■ **ASSIGNMENT**
Find and copy each line in the material below where the string "ancOk" occurs.

- Opening Delimiter -

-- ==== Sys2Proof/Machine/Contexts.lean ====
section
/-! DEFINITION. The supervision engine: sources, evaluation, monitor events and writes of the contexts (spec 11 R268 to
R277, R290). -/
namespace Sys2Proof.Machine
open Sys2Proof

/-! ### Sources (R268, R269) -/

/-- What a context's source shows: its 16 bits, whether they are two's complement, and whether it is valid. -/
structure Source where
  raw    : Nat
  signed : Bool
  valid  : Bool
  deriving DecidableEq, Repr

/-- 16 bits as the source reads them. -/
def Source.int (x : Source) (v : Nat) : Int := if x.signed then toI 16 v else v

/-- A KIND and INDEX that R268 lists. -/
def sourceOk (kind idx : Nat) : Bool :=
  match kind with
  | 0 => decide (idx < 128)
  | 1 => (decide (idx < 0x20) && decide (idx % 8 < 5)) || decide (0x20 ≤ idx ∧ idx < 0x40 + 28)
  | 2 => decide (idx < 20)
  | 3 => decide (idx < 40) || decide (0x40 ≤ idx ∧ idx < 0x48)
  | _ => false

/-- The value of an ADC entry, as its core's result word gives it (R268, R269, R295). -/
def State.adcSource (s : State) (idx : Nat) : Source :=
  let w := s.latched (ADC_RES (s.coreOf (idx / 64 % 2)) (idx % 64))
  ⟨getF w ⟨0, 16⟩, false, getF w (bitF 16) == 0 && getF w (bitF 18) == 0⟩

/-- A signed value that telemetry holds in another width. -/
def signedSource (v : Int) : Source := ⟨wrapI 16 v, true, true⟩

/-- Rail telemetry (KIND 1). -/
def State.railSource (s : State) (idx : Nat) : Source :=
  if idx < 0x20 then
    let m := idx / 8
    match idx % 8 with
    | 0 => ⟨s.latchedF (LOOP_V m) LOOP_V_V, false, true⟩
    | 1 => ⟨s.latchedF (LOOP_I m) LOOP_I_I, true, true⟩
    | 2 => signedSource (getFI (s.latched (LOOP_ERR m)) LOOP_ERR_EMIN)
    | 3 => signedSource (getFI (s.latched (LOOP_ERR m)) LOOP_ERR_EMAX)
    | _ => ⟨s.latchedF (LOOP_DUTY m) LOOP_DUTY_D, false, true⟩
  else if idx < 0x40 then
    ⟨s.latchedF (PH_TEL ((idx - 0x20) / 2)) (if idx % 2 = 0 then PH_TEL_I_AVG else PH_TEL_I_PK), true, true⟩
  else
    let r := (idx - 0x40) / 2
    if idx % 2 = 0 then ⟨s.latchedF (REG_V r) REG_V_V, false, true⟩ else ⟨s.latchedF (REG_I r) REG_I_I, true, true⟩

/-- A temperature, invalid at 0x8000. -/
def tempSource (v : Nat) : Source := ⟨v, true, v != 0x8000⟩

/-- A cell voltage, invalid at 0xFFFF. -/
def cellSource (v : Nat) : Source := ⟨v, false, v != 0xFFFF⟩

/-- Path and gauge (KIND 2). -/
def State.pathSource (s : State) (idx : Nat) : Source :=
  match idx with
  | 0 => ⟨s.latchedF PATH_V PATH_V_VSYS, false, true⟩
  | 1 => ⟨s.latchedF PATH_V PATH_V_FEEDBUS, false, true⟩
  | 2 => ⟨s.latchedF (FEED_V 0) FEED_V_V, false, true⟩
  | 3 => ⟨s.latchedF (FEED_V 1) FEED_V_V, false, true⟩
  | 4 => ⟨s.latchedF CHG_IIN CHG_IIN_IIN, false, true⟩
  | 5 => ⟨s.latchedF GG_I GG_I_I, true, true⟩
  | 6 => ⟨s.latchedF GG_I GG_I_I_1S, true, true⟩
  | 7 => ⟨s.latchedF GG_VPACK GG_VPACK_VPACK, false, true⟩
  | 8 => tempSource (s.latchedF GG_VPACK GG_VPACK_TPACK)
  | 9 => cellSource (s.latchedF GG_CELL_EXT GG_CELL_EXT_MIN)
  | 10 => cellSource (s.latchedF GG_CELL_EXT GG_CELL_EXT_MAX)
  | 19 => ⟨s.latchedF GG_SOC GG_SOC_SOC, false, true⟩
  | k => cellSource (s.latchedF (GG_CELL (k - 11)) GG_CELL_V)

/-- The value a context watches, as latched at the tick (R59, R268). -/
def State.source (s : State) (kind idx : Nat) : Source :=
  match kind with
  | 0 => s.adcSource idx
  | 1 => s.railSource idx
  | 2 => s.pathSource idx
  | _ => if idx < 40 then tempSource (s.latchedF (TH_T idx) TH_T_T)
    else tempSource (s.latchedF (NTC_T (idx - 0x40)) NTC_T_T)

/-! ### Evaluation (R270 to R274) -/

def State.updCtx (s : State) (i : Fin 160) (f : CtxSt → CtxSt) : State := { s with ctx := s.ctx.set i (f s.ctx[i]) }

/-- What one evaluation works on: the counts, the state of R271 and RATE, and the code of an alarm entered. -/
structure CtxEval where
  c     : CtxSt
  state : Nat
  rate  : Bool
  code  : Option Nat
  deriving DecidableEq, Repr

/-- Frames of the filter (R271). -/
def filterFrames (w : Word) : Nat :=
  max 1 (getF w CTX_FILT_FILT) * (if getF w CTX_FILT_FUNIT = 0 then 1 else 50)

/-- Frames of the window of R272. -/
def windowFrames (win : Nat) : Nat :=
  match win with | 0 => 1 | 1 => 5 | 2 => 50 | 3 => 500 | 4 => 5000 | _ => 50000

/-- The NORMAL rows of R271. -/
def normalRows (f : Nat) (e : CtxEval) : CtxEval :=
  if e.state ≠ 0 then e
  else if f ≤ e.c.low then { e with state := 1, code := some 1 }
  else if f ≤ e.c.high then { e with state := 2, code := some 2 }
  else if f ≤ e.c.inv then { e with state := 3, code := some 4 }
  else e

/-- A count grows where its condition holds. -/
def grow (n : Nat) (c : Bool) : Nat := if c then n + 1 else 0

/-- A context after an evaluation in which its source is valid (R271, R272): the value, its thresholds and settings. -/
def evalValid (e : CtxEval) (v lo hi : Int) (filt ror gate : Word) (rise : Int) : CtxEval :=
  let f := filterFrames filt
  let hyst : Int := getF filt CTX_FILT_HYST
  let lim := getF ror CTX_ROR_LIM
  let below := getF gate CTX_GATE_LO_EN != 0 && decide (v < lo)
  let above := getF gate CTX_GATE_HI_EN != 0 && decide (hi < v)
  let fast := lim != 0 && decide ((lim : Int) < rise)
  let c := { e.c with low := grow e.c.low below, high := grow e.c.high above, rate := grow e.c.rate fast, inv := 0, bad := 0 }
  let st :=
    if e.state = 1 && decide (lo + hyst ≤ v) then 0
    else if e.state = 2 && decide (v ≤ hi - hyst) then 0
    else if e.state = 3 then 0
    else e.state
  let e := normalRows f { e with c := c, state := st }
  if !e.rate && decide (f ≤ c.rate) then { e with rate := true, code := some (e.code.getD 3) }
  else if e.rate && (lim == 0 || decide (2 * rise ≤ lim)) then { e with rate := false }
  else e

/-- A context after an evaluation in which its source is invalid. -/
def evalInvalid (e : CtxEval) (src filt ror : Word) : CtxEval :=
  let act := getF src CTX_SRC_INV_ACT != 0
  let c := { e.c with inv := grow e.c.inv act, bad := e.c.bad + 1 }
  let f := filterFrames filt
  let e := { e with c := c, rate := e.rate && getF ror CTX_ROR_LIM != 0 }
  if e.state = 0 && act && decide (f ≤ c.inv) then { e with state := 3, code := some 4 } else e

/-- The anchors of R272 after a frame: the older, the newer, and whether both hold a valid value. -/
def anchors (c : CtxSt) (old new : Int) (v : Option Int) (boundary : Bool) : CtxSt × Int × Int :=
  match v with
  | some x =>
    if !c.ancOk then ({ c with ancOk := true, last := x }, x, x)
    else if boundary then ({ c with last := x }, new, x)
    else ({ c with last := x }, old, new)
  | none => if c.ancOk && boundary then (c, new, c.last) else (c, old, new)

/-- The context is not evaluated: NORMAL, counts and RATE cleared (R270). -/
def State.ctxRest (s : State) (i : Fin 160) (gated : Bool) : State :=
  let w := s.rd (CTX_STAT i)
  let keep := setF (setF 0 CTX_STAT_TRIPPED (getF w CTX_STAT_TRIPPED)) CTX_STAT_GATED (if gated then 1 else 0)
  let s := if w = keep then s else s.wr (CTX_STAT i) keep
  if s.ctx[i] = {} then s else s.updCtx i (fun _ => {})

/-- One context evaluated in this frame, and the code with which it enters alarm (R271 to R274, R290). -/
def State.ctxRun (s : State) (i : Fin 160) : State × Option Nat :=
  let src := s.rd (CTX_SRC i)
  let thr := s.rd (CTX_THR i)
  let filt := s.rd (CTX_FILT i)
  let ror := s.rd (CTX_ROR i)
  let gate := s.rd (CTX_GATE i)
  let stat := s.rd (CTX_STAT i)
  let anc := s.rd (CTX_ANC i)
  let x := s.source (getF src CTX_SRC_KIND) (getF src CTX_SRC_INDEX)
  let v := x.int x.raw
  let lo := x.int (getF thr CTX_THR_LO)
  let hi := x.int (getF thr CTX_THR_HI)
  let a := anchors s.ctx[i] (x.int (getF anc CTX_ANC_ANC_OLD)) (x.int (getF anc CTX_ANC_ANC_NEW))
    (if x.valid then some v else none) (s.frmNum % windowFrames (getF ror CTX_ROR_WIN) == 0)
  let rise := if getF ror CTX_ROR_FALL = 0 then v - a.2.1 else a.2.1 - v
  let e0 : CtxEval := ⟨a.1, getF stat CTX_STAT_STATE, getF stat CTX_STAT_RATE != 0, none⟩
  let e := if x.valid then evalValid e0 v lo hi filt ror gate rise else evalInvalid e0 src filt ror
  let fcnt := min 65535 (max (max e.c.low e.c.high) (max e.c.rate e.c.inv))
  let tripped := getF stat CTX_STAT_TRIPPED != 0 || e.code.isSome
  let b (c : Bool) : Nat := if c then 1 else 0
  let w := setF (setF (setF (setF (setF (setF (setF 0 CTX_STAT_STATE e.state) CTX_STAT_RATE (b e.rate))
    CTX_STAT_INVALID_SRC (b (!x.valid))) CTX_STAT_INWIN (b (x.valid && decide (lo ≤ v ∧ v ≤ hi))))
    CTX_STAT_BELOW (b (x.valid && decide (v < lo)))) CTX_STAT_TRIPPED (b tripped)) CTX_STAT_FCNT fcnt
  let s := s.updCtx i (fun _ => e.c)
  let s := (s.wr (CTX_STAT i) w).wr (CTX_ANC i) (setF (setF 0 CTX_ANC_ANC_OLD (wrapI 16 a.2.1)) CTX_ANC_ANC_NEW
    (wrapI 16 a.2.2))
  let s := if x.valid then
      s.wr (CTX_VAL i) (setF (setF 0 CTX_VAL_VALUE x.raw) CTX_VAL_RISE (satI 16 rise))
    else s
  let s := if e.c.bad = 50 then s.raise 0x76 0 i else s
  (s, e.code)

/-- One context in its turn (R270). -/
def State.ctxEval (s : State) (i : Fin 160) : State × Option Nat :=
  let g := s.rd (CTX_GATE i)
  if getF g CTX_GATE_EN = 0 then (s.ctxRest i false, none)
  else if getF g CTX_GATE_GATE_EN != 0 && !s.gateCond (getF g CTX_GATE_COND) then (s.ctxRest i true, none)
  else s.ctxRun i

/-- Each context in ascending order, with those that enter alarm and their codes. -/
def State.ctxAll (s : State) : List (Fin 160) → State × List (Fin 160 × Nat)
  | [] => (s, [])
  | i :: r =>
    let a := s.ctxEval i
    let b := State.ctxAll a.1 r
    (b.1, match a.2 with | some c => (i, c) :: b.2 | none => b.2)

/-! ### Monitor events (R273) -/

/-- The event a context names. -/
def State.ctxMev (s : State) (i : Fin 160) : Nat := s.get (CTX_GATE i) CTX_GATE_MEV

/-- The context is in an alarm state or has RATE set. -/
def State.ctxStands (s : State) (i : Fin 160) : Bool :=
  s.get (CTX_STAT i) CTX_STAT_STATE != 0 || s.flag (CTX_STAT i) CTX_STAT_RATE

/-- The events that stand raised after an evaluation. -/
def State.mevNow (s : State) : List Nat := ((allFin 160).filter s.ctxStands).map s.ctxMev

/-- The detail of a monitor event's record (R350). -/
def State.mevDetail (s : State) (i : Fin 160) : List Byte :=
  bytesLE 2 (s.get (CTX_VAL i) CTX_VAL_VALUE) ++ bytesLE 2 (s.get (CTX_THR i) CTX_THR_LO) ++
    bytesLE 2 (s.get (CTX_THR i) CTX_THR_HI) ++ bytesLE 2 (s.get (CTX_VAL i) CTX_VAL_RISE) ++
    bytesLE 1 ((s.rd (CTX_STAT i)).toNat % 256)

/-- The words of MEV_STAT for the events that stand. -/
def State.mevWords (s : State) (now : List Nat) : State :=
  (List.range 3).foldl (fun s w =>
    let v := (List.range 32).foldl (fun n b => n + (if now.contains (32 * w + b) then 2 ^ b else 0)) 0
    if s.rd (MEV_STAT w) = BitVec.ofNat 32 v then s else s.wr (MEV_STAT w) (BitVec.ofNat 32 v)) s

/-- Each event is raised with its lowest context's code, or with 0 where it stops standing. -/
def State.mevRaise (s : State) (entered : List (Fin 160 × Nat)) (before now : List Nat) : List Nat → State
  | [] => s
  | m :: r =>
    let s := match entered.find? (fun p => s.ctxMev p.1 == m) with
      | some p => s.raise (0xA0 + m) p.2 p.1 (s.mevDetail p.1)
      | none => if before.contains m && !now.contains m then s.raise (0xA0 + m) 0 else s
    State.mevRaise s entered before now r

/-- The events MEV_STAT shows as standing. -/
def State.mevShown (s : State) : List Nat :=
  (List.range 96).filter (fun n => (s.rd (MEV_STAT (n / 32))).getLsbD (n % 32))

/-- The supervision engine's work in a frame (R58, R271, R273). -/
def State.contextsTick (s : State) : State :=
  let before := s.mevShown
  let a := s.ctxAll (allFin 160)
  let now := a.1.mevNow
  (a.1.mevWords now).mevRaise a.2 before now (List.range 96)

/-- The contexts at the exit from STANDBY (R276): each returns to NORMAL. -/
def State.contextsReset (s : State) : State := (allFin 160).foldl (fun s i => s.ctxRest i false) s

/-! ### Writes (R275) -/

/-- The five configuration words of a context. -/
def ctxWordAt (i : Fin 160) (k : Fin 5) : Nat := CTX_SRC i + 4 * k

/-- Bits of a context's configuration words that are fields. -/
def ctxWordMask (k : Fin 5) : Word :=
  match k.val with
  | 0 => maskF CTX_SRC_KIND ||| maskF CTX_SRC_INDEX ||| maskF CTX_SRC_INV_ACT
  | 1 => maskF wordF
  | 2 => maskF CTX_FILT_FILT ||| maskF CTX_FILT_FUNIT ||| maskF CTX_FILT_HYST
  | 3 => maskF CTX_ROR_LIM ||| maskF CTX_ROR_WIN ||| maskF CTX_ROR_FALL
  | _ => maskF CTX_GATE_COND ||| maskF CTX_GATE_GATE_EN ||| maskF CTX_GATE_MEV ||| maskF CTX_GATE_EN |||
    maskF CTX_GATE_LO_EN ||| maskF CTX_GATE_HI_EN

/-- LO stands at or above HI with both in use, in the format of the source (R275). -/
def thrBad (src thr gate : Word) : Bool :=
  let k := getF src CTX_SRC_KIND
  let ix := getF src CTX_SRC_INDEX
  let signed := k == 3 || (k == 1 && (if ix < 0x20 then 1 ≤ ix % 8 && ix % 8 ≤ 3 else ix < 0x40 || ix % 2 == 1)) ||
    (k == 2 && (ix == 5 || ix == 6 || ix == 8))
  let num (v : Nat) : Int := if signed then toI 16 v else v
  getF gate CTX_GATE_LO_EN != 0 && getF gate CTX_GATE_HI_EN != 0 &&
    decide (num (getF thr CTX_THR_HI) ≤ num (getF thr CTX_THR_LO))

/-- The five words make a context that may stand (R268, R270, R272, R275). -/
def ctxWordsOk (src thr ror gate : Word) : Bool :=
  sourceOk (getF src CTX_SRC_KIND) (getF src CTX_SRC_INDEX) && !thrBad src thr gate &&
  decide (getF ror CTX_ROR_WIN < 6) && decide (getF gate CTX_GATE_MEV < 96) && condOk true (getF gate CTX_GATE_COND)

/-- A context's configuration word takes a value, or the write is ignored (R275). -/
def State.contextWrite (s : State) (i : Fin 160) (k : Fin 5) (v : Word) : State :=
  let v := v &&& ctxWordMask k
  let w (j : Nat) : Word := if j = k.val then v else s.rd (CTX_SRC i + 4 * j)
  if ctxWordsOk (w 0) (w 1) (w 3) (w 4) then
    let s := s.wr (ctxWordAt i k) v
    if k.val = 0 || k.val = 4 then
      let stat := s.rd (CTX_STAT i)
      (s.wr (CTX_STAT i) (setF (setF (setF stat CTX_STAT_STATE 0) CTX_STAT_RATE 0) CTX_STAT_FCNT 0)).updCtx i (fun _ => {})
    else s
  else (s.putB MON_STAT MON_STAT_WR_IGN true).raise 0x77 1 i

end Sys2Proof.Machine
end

- Closing Delimiter -

■ **WRITTEN ANSWER**
    if !c.ancOk then ({ c with ancOk := true, last := x }, x, x)
  | none => if c.ancOk && boundary then (c, new, c.last) else (c, old, new)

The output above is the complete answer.